- What the task requires: Only one stretch of the records below should be repeated. It starts with the line containing "s x, Talked" and goes on through the line containing "(ih (f s x))", exactly as written.

- Information supplied:
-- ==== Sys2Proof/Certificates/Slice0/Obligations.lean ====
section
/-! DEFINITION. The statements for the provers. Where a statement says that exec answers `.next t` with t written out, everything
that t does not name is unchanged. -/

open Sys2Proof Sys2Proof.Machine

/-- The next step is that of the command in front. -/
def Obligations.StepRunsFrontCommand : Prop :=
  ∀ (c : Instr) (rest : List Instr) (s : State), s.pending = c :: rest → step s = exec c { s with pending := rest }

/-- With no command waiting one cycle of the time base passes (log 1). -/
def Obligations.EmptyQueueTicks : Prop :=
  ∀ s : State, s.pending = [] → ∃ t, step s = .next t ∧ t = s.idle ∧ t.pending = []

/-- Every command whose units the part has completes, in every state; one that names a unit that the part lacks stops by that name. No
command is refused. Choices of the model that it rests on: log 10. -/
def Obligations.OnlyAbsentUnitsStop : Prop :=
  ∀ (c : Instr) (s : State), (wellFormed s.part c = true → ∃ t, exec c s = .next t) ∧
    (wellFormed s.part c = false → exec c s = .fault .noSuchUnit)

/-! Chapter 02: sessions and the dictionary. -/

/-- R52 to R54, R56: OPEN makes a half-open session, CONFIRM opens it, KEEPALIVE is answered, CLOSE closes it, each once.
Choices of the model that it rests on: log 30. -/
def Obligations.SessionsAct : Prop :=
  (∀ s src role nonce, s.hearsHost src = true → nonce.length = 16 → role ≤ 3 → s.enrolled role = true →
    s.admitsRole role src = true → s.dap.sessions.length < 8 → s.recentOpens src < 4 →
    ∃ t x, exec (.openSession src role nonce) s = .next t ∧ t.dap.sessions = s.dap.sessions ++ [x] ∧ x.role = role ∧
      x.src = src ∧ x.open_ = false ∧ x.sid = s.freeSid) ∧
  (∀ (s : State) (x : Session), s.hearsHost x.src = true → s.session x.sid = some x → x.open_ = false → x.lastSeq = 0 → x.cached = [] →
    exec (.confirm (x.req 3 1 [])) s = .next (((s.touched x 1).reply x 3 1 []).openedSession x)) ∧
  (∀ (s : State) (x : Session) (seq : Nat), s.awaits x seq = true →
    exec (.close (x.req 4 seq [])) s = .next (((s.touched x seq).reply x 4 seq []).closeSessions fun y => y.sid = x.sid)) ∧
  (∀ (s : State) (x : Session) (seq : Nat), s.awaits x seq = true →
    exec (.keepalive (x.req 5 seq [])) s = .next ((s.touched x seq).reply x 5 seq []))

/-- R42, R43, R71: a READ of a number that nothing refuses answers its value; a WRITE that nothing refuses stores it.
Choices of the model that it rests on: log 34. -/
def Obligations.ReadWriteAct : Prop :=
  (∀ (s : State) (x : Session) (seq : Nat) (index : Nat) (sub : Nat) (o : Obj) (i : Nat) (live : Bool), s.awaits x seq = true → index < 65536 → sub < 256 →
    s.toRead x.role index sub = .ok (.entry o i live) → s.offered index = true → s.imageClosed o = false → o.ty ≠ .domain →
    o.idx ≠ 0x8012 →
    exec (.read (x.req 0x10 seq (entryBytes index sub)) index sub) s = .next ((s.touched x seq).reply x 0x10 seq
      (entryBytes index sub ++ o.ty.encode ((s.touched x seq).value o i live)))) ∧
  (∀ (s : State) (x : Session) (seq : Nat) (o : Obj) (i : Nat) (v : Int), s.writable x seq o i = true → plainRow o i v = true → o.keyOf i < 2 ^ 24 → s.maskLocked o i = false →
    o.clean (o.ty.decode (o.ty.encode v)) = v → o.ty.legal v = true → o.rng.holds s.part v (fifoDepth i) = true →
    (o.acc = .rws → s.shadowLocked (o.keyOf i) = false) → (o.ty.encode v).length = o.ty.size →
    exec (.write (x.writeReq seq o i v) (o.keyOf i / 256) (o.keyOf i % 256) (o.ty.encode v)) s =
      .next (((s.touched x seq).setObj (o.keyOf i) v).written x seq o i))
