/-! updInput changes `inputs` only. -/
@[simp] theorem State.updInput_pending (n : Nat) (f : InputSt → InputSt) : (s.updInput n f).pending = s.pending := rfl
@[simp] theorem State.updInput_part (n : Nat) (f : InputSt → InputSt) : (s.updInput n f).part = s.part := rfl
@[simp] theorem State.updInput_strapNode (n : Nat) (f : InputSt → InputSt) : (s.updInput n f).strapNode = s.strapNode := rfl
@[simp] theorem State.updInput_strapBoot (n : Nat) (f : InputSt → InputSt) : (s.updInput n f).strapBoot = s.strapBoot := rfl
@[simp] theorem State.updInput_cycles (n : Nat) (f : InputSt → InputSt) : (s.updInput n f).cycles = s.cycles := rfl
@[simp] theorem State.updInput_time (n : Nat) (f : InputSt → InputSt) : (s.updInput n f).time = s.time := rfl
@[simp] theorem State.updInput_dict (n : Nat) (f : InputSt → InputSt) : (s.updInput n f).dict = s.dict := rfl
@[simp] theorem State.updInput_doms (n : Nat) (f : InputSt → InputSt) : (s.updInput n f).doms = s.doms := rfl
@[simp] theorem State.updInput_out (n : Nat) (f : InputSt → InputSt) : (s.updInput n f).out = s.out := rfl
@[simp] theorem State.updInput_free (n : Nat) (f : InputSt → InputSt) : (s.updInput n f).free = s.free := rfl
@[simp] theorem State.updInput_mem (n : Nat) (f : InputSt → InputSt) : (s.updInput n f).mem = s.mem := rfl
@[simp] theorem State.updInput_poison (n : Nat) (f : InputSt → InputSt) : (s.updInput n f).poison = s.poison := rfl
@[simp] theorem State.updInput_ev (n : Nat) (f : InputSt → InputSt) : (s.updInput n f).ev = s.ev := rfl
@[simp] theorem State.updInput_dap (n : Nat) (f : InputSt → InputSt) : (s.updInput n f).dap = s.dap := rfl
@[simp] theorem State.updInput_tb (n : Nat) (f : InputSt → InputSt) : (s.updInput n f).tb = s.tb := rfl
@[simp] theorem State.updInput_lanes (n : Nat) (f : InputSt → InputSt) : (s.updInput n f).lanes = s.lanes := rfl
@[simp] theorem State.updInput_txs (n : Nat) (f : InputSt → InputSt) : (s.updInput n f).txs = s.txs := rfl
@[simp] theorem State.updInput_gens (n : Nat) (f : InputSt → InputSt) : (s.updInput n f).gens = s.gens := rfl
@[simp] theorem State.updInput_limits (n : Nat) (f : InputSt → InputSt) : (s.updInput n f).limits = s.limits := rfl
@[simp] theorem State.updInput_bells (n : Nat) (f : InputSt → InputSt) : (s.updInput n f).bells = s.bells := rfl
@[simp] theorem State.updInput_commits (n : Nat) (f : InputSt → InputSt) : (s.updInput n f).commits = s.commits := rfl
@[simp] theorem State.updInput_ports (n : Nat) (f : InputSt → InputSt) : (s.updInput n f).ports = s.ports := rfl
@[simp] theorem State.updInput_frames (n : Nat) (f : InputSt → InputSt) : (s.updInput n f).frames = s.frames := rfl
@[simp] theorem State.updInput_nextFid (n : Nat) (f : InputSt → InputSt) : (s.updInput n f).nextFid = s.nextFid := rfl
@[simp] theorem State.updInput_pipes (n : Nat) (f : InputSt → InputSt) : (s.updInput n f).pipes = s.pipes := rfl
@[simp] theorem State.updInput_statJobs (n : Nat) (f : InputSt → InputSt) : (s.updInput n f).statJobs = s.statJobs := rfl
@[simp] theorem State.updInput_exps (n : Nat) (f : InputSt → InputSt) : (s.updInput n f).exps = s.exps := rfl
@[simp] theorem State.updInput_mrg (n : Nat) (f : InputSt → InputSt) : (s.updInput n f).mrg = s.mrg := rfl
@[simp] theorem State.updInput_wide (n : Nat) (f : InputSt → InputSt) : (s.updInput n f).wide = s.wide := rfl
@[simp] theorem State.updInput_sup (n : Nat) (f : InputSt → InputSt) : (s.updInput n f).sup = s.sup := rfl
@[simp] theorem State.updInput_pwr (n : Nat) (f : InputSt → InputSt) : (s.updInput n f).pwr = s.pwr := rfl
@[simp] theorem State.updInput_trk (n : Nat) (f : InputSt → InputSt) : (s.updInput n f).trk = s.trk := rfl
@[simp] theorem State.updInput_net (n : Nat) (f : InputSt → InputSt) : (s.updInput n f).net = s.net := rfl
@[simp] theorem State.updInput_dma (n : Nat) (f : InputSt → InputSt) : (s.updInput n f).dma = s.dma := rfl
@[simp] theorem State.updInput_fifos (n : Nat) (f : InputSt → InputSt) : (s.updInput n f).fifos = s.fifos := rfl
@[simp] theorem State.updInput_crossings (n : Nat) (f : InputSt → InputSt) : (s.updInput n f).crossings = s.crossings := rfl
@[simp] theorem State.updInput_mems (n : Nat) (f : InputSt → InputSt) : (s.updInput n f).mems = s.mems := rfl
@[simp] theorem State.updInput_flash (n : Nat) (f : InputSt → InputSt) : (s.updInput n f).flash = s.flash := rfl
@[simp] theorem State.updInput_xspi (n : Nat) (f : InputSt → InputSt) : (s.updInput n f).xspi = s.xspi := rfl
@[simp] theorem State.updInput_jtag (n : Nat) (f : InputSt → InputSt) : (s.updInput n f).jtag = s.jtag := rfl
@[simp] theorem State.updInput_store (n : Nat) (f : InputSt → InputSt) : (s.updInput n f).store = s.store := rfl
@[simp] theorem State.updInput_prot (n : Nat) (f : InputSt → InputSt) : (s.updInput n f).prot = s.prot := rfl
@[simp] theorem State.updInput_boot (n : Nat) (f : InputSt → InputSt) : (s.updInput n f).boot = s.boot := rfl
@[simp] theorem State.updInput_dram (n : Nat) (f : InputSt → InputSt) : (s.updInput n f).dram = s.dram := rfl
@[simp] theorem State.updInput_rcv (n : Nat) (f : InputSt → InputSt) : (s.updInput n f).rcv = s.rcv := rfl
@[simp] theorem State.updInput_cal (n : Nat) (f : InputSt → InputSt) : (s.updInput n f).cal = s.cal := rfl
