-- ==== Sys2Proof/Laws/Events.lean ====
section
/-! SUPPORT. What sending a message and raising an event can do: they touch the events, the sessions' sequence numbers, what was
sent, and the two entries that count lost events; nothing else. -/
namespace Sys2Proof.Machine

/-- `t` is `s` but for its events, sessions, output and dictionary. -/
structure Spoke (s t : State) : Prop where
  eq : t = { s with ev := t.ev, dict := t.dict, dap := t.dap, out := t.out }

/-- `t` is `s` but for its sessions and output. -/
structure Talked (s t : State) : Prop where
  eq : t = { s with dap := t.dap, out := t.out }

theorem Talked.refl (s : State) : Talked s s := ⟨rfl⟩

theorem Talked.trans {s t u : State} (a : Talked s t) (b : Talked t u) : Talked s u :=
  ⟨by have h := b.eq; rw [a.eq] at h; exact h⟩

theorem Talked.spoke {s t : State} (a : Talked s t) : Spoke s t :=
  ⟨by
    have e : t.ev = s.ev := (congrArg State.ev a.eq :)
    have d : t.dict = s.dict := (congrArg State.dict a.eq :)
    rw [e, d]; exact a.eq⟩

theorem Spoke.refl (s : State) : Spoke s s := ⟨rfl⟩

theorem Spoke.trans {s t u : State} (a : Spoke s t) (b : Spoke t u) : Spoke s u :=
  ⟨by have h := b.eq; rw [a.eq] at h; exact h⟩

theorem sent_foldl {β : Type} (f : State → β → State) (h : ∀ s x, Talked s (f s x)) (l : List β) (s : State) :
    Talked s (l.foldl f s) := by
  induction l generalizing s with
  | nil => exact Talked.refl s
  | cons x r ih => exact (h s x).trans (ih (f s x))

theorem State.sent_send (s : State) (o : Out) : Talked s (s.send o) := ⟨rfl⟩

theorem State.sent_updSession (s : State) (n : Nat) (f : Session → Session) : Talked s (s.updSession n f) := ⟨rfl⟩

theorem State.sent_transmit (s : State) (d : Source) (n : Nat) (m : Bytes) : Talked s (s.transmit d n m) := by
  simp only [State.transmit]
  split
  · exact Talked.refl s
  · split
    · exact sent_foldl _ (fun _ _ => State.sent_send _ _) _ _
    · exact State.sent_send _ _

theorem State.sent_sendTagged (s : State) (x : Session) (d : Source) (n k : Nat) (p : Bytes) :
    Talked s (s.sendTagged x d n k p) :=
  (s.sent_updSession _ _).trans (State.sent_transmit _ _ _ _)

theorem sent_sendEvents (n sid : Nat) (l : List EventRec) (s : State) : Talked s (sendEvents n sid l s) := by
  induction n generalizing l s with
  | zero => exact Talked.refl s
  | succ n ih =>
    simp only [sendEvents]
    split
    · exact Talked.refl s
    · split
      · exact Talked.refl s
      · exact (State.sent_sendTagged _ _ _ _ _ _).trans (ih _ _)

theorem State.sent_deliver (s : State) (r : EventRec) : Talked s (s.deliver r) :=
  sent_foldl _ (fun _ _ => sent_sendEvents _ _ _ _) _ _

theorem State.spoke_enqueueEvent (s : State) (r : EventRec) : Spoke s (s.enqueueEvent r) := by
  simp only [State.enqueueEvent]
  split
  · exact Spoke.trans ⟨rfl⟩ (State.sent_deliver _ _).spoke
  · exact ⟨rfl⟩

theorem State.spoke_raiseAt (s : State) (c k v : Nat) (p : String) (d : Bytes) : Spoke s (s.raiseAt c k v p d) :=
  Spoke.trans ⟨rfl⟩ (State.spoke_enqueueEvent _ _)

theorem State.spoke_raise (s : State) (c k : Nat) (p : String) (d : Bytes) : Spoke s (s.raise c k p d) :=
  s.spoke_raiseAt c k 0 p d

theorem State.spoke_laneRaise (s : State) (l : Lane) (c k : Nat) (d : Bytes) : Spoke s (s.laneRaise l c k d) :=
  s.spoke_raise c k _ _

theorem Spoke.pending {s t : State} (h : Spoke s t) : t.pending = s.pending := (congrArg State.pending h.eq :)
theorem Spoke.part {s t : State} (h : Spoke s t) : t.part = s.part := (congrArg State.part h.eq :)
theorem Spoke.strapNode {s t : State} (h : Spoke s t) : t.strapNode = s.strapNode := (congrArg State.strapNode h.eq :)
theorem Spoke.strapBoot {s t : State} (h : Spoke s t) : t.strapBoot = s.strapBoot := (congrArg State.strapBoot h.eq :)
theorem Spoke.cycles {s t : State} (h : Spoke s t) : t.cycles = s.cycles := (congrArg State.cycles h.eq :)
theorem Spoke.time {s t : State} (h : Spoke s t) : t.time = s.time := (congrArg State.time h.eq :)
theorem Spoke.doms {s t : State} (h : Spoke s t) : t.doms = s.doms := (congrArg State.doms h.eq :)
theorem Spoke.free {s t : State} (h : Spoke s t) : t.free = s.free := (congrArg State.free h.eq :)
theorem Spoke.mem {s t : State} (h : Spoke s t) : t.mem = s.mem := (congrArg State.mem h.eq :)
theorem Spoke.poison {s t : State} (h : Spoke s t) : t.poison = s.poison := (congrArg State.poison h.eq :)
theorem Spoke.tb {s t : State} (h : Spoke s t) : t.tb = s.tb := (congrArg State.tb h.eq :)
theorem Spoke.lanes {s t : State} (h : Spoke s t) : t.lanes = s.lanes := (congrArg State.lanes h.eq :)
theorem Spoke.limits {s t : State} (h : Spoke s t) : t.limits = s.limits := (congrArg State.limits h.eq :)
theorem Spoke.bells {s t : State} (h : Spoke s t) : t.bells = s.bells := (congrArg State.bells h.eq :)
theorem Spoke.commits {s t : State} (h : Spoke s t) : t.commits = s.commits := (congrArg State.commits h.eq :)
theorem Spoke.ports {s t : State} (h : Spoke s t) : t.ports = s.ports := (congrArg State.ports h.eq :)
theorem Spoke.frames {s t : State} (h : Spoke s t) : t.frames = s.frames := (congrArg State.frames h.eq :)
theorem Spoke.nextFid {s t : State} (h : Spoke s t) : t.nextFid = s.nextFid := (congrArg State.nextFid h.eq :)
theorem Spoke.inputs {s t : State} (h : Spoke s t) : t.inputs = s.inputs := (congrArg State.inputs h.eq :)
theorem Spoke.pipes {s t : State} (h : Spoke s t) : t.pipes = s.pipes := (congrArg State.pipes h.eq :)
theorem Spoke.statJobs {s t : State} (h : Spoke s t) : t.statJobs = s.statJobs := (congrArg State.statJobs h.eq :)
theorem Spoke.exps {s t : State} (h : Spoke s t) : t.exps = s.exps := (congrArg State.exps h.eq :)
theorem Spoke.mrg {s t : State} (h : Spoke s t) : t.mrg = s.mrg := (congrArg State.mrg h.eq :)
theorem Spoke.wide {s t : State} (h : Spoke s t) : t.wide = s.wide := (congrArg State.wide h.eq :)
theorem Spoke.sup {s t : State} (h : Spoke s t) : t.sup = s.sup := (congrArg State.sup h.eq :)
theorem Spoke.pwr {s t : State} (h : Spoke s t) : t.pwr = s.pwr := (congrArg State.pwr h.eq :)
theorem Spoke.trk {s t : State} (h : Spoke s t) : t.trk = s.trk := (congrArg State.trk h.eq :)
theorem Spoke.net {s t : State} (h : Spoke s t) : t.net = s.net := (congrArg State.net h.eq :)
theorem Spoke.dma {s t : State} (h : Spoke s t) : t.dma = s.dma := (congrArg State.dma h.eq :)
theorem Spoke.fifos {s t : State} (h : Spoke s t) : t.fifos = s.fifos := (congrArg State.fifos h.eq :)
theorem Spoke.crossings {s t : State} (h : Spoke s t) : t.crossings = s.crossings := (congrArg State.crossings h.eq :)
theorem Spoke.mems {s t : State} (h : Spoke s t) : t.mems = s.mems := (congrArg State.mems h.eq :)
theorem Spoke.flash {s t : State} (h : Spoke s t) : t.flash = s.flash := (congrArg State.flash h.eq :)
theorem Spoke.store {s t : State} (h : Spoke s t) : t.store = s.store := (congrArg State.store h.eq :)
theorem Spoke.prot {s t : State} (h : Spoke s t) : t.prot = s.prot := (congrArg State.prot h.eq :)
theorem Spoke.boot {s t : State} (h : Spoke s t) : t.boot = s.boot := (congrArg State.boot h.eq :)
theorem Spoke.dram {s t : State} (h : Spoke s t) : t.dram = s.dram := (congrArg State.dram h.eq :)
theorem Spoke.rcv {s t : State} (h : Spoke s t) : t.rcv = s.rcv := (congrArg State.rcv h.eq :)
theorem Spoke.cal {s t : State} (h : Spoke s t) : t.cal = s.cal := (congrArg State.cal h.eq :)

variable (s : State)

- Response to the task:
theorem sent_foldl {β : Type} (f : State → β → State) (h : ∀ s x, Talked s (f s x)) (l : List β) (s : State) :
    Talked s (l.foldl f s) := by
  induction l generalizing s with
  | nil => exact Talked.refl s
  | cons x r ih => exact (h s x).trans (ih (f s x))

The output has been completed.